POP3 polling: understanding dovecot log

I’m catching up with POP3 polling and replaying by email features and starting to understand them.

But I’m falling at explaining what our POP3 server is recording in the log when Discourse connects. Could you help me to explain the paired lines RETR/access recorded in the POP3 server log every time Discourse connects to it? It happens, as expected by the value of pop3 polling period mins, every 5 minutes.

In the attached file (21.2 KB), the lines recorded since the activation of both features and the first poll action.

Thanks for your help!

(How is this a Discourse question and not a Dovecot question?)

It simply means Discourse is retrieving the mails in your mailbox, one by one.

I hesitate between asking here and looking for help from Dovecot forum. I asked here because it is Discourse polling email from the server. Your answer helped me to match the number of “paired lines”, with the number of messages available on the server. I don’t understand yet why sometimes the number of paired lines is exactly the number of messages in the inbox, but other times is just 36

Looking now to Dovecot community looking for more information: I need to get a full explanation about the log to be allowed to use Discourse POP3 features.

Thank you very much for your help.

Are you sure the 36 is caused by Discourse and not by for instance roundcube or another email client which is retrieving mails page-by-page?

As sure as a newbie using summer to improve his skills can be! Thanks for considering the issue.

I think RoundCube is using IMAP here. The new attachment (9.8 KB) includes an n=36 series. It reproduces every 5 minutes. That is mainly why I’m guessing is Discourse-related. I’m not able yet to understand when n is equal to the number of messages in premise’s account inbox.

Thanks!

I’m now surer about the origin and After reading RFC 1939 and being able to access rails c to work with library net/pop at least for some basic actions.

[10] pry(main)> Net::POP3.enable_ssl(OpenSSL::SSL::VERIFY_NONE)
=> {:verify_mode=>0}
[11] pry(main)> pop = Net::POP3.new('x.y.z')
=> #<Net::POP3 x.y.esz open=false>
[12] pry(main)> pop.start('premises', 'xxxxxxxxx')
=> #<Net::POP3 x.y.z: open=true>
[13] pry(main)> pop.n_mails()
=> 103

What I’m not able to explain is why some polling cycles read only 36 messages. The last access is always UID=36.

Aug 19 15:46:00 igfae dovecot: pop3(premises): Debug: Mailbox INBOX: Opened mail UID=36 because: access
Aug 19 15:46:00 igfae dovecot: pop3(premises): Debug: Mailbox INBOX: Opened mail UID=36 because: RETR

This number was not modified in spite of there are now more messages in the account.

Could you help me find an explanation to this behavior? Security staff at our center don’t like to have running software generating logs that we can not explain! Thanks!

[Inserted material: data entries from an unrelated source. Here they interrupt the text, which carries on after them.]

/-- Register rows of the COHERE block (R248; 07_action_memory_coherence.md). -/
def regRowsCohere : List RegRow :=
  [ ⟨"COHERE_CTRL", 0x60000, 0x4, 1, 1, 0x1, 0x0, 0x0, 0x0, 0x0, 0x0, 0x1⟩,
    ⟨"COHERE_STATUS", 0x60004, 0x4, 1, 1, 0x0, 0x0, 0x0, 0x0, 0x0, 0xFFFFFFFF, 0x0⟩,
    ⟨"COHERE_INT_EN", 0x60008, 0x4, 1, 1, 0x1F, 0x0, 0x0, 0x0, 0x0, 0x0, 0x0⟩,
    ⟨"COHERE_AGENT_FAILED", 0x6000C, 0x4, 1, 1, 0x0, 0x0, 0x0, 0x0, 0x0, 0xFFFFFFFF, 0x0⟩,
    ⟨"COHERE_CTR_BASE", 0x60010, 0x4, 1, 1, 0x0, 0x7FFFF, 0x0, 0x0, 0x0, 0x0, 0x70000⟩,
    ⟨"COHERE_CTR_LINES", 0x60014, 0x4, 1, 1, 0x0, 0xFFFFF, 0x0, 0x0, 0x0, 0x0, 0x10000⟩,
    ⟨"COHERE_COW_BASE", 0x60018, 0x4, 1, 1, 0x0, 0xFFFFF, 0x0, 0x0, 0x0, 0x0, 0xDC000⟩,
    ⟨"COHERE_COW_COUNT", 0x6001C, 0x4, 1, 1, 0x0, 0x1FFFFF, 0x0, 0x0, 0x0, 0x0, 0x4000⟩,
    ⟨"COHERE_COW_FREE", 0x60020, 0x4, 1, 1, 0x0, 0x0, 0x0, 0x0, 0x0, 0xFFFFFFFF, 0x4000⟩,
    ⟨"COHERE_POISON_LINES", 0x60024, 0x4, 1, 1, 0x0, 0x0, 0x0, 0x0, 0x0, 0xFFFFFFFF, 0x0⟩,
    ⟨"COHERE_POISON_LAST", 0x60028, 0x4, 1, 1, 0x0, 0x0, 0x0, 0x0, 0x0, 0xFFFFFFFF, 0x0⟩,
    ⟨"COHERE_POISON_CLEAR", 0x6002C, 0x4, 1, 1, 0x0, 0x0, 0x0, 0x0, 0x8007FFFF, 0x0, 0x0⟩,
    ⟨"COHERE_NACK_COUNT", 0x60040, 0x4, 1, 1, 0x0, 0x0, 0x0, 0xFFFFFFFF, 0x0, 0x0, 0x0⟩,
    ⟨"COHERE_SENIOR_COUNT", 0x60044, 0x4, 1, 1, 0x0, 0x0, 0x0, 0xFFFFFFFF, 0x0, 0x0, 0x0⟩,
    ⟨"COHERE_SENIOR_FULL_COUNT", 0x60048, 0x4, 1, 1, 0x0, 0x0, 0x0, 0xFFFFFFFF, 0x0, 0x0, 0x0⟩,
    ⟨"COHERE_TIMEOUT_COUNT", 0x6004C, 0x4, 1, 1, 0x0, 0x0, 0x0, 0xFFFFFFFF, 0x0, 0x0, 0x0⟩,
    ⟨"COHERE_POISON_USE_COUNT", 0x60050, 0x4, 1, 1, 0x0, 0x0, 0x0, 0xFFFFFFFF, 0x0, 0x0, 0x0⟩,
    ⟨"COHERE_DIR_EVICT_COUNT", 0x60054, 0x4, 1, 1, 0x0, 0x0, 0x0, 0xFFFFFFFF, 0x0, 0x0, 0x0⟩,
    ⟨"COHERE_DIR_PIN_NACK_COUNT", 0x60058, 0x4, 1, 1, 0x0, 0x0, 0x0, 0xFFFFFFFF, 0x0, 0x0, 0x0⟩,
    ⟨"COHERE_WB_CROSS_COUNT", 0x6005C, 0x4, 1, 1, 0x0, 0x0, 0x0, 0xFFFFFFFF, 0x0, 0x0, 0x0⟩,
    ⟨"COHERE_CTR_ACCESS_ERR_COUNT", 0x60060, 0x4, 1, 1, 0x0, 0x0, 0x0, 0xFFFFFFFF, 0x0, 0x0, 0x0⟩,
    ⟨"COHERE_NA_READ_COUNT", 0x60064, 0x4, 1, 1, 0x0, 0x0, 0x0, 0xFFFFFFFF, 0x0, 0x0, 0x0⟩,
    ⟨"COHERE_ATOMIC_COUNT", 0x60068, 0x4, 1, 1, 0x0, 0x0, 0x0, 0xFFFFFFFF, 0x0, 0x0, 0x0⟩,
    ⟨"COHERE_ACT_CMD", 0x60080, 0x4, 1, 1, 0xFF07, 0x0, 0x0, 0x0, 0x80000000, 0x0, 0x0⟩,
    ⟨"COHERE_ACT_INDEX", 0x60084, 0x4, 1, 1, 0xFFFFF, 0x0, 0x0, 0x0, 0x0, 0x0, 0x0⟩,
    ⟨"COHERE_ACT_RESULT", 0x60088, 0x4, 1, 1, 0x0, 0x0, 0x0, 0x0, 0x0, 0xFFFFFFFF, 0x0⟩,
    ⟨"COHERE_ACT_RINDEX", 0x6008C, 0x4, 1, 1, 0x0, 0x0, 0x0, 0x0, 0x0, 0xFFFFFFFF, 0x0⟩,
    ⟨"COHERE_ACT_ROPS", 0x60090, 0x4, 1, 1, 0x0, 0x0, 0x0, 0x0, 0x0, 0xFFFFFFFF, 0x0⟩,
    ⟨"COHERE_ACT_DATAn", 0x600A0, 0x4, 8, 1, 0xFFFFFFFF, 0x0, 0x0, 0x0, 0x0, 0x0, 0x0⟩,
    ⟨"COHERE_ACT_RDATAn", 0x600C0, 0x4, 16, 1, 0x0, 0x0, 0x0, 0x0, 0x0, 0xFFFFFFFF, 0x0⟩ ]

/-- Register rows of the COHERE block (R248; 07_action_memory_coherence.md). -/
def regRowsCohereB : List RegRow :=
  [ ⟨"COHERE_HOME_NACK_h", 0x60100, 0x4, 32, 1, 0x0, 0x0, 0x0, 0xFFFFFFFF, 0x0, 0x0, 0x0⟩ ]

/-- Register rows of the FABRIC block (R281; 08_dovetail_fabric_and_twin.md). -/
def regRowsFabric : List RegRow :=
  [ ⟨"FABRIC_CTRL", 0x130000, 0x4, 1, 1, 0x1, 0x0, 0x0, 0x0, 0x0, 0x0, 0x1⟩,
    ⟨"FABRIC_STATUS", 0x130004, 0x4, 1, 1, 0x0, 0x0, 0x0, 0x0, 0x0, 0xFFFFFFFF, 0x0⟩,
    ⟨"FABRIC_INT_EN", 0x130008, 0x4, 1, 1, 0x1FF, 0x0, 0x0, 0x0, 0x0, 0x0, 0x0⟩,
    ⟨"FABRIC_ID", 0x13000C, 0x4, 1, 1, 0x0, 0x0, 0x0, 0x0, 0x0, 0xFFFFFFFF, 0x0⟩,
    ⟨"FABRIC_TIME", 0x130010, 0x4, 1, 1, 0x0, 0x0, 0x0, 0x0, 0x0, 0xFFFFFFFF, 0x0⟩,
    ⟨"FABRIC_EPOCH", 0x130014, 0x4, 1, 1, 0x0, 0x0, 0x0, 0x0, 0x0, 0xFFFFFFFF, 0x0⟩,
    ⟨"FABRIC_GLUE_BASE", 0x130018, 0x4, 1, 1, 0x0, 0x0, 0x0, 0x0, 0x0, 0xFFFFFFFF, 0x0⟩,
    ⟨"FABRIC_OFFSET", 0x13001C, 0x4, 1, 1, 0x0, 0x0, 0x0, 0x0, 0x0, 0xFFFFFFFF, 0x0⟩,
    ⟨"FABRIC_MEMBERS", 0x130020, 0x4, 1, 1, 0x0, 0x0, 0x0, 0x0, 0x0, 0xFFFFFFFF, 0x0⟩,
    ⟨"FABRIC_CLAMP_LIMIT", 0x130024, 0x4, 1, 1, 0x3FFF, 0x0, 0x0, 0x0, 0x0, 0x0, 0xA⟩,
    ⟨"FABRIC_SEARCH_COUNT", 0x130040, 0x4, 1, 1, 0x0, 0x0, 0x0, 0xFFFFFFFF, 0x0, 0x0, 0x0⟩,
    ⟨"FABRIC_LOCAL_COUNT", 0x130044, 0x4, 1, 1, 0x0, 0x0, 0x0, 0xFFFFFFFF, 0x0, 0x0, 0x0⟩,
    ⟨"FABRIC_INCOMPLETE_COUNT", 0x130048, 0x4, 1, 1, 0x0, 0x0, 0x0, 0xFFFFFFFF, 0x0, 0x0, 0x0⟩,
    ⟨"FABRIC_LOCAL_LATE_COUNT", 0x13004C, 0x4, 1, 1, 0x0, 0x0, 0x0, 0xFFFFFFFF, 0x0, 0x0, 0x0⟩,
    ⟨"FABRIC_SLOT_COLLISION_COUNT", 0x130050, 0x4, 1, 1, 0x0, 0x0, 0x0, 0xFFFFFFFF, 0x0, 0x0, 0x0⟩,
    ⟨"FABRIC_SLOT_LATE_COUNT", 0x130054, 0x4, 1, 1, 0x0, 0x0, 0x0, 0xFFFFFFFF, 0x0, 0x0, 0x0⟩,
    ⟨"FABRIC_ABORT_COUNT", 0x130058, 0x4, 1, 1, 0x0, 0x0, 0x0, 0xFFFFFFFF, 0x0, 0x0, 0x0⟩,
    ⟨"FABRIC_SLOT_n", 0x130100, 0x4, 64, 1, 0x101FF, 0x0, 0x0, 0x0, 0x0, 0x0, 0x0⟩,
    ⟨"FABRIC_SLOT_ACT_n", 0x130200, 0x4, 64, 1, 0x0, 0x0, 0x0, 0x0, 0x0, 0xFFFFFFFF, 0x0⟩ ]

/-- Register rows of the MITRE block (R282; 08_dovetail_fabric_and_twin.md). -/
def regRowsMitre : List RegRow :=
  [ ⟨"MITRE_CTRL", 0x140000, 0x4, 1, 1, 0x1, 0x0, 0x0, 0x0, 0x0, 0x0, 0x1⟩,
    ⟨"MITRE_STATUS", 0x140004, 0x4, 1, 1, 0x0, 0x0, 0x0, 0x0, 0x0, 0xFFFFFFFF, 0x0⟩,
    ⟨"MITRE_INT_EN", 0x140008, 0x4, 1, 1, 0x7F, 0x0, 0x0, 0x0, 0x0, 0x0, 0x0⟩,
    ⟨"MITRE_ROLE", 0x14000C, 0x4, 1, 1, 0x0, 0x0, 0x0, 0x0, 0x0, 0xFFFFFFFF, 0x0⟩,
    ⟨"MITRE_HB_MISSED", 0x140010, 0x4, 1, 1, 0x0, 0x0, 0x0, 0xFFFFFFFF, 0x0, 0x0, 0x0⟩,
    ⟨"MITRE_PARTNER_LOST_COUNT", 0x140014, 0x4, 1, 1, 0x0, 0x0, 0x0, 0xFFFFFFFF, 0x0, 0x0, 0x0⟩,
    ⟨"MITRE_MIRROR_OPS_COUNT", 0x140018, 0x4, 1, 1, 0x0, 0x0, 0x0, 0xFFFFFFFF, 0x0, 0x0, 0x0⟩,
    ⟨"MITRE_MIRROR_FAIL_COUNT", 0x14001C, 0x4, 1, 1, 0x0, 0x0, 0x0, 0xFFFFFFFF, 0x0, 0x0, 0x0⟩,
    ⟨"MITRE_CLAMP_ALONE_COUNT", 0x140020, 0x4, 1, 1, 0x0, 0x0, 0x0, 0xFFFFFFFF, 0x0, 0x0, 0x0⟩,
    ⟨"MITRE_LATE_COMMIT_COUNT", 0x140024, 0x4, 1, 1, 0x0, 0x0, 0x0, 0xFFFFFFFF, 0x0, 0x0, 0x0⟩,
    ⟨"MITRE_RESYNC_BYTES_LO", 0x140028, 0x4, 1, 1, 0x0, 0x0, 0x0, 0xFFFFFFFF, 0x0, 0x0, 0x0⟩,
    ⟨"MITRE_RESYNC_BYTES_HI", 0x14002C, 0x4, 1, 1, 0x0, 0x0, 0x0, 0xFFFFFFFF, 0x0, 0x0, 0x0⟩,
    ⟨"MITRE_RESYNC_DROP_COUNT", 0x140030, 0x4, 1, 1, 0x0, 0x0, 0x0, 0xFFFFFFFF, 0x0, 0x0, 0x0⟩,
    ⟨"MITRE_REPAIR_COUNT", 0x140034, 0x4, 1, 1, 0x0, 0x0, 0x0, 0xFFFFFFFF, 0x0, 0x0, 0x0⟩ ]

However tempting this is - since I don’t like things I don’t understand either - I think this is a useless exercise since there is not an actual problem.

I did quickly check the source code last time and I couldn’t find anything there.
I suggest you lower the log level…

Logging is another topic I have a lot to learn about!

In the current /var/log/maillog file of our mail server, 30644 lines out of 36467 are Dovecot-related. Discourse is the only service using Dovecot in our organization. Although many people are on holidays, 84% of the records depicts Discourse email activity.

I have no control at all about what the mail server register. I can only read it. Thus, I could only modify what information Discourse/Dovecot are sending. Most of the lines include Debug. So, I guess the login configuration in our Discourse instance is sending debug information to the mail server.

How could I modify this behavior?

Accept my apologies in advance if I have a clear misunderstanding of how logging process works! Thanks!

No, the mail server is configured to log at “debug” level.

What is happening is the following:

• the dovecot instance in your organization has been configured to log at the debug level. The debug level is meant for advanced troubleshooting and requires deep insight into the workings of the dovecot software. Since there is no problem, there is no need for troubleshooting, and since there is no need for troubleshooting the log level can be set to a lower (less verbose) level.
• Your security staff in your center complains that they do not understand the logs. This is because understanding these logs requires deep insight into the workings of the dovecot software, which they don’t have.

Hence the solution: the staff running the dovecot software should change the log level.

This is not something they should complain about to the people using the dovecot software (i.e. you). It is something they or their staff colleagues did.

They did it! The log is much cleaner and informative now.

Thank you very much for your explanation. It is much easier to dialog with a good description and analysis of the situation. I can understand all the security concerns as we faced some hard situations in the last couple of years. I accept the exercise of struggling for an explanation but, without your help and the help of others volunteering here and there, it won’t be possible for people like me, with few IT skills, to use, and promote the use, of great tools like Discourse.

Furthermore, I will move now to other doubts related with email settings. Thank you very much!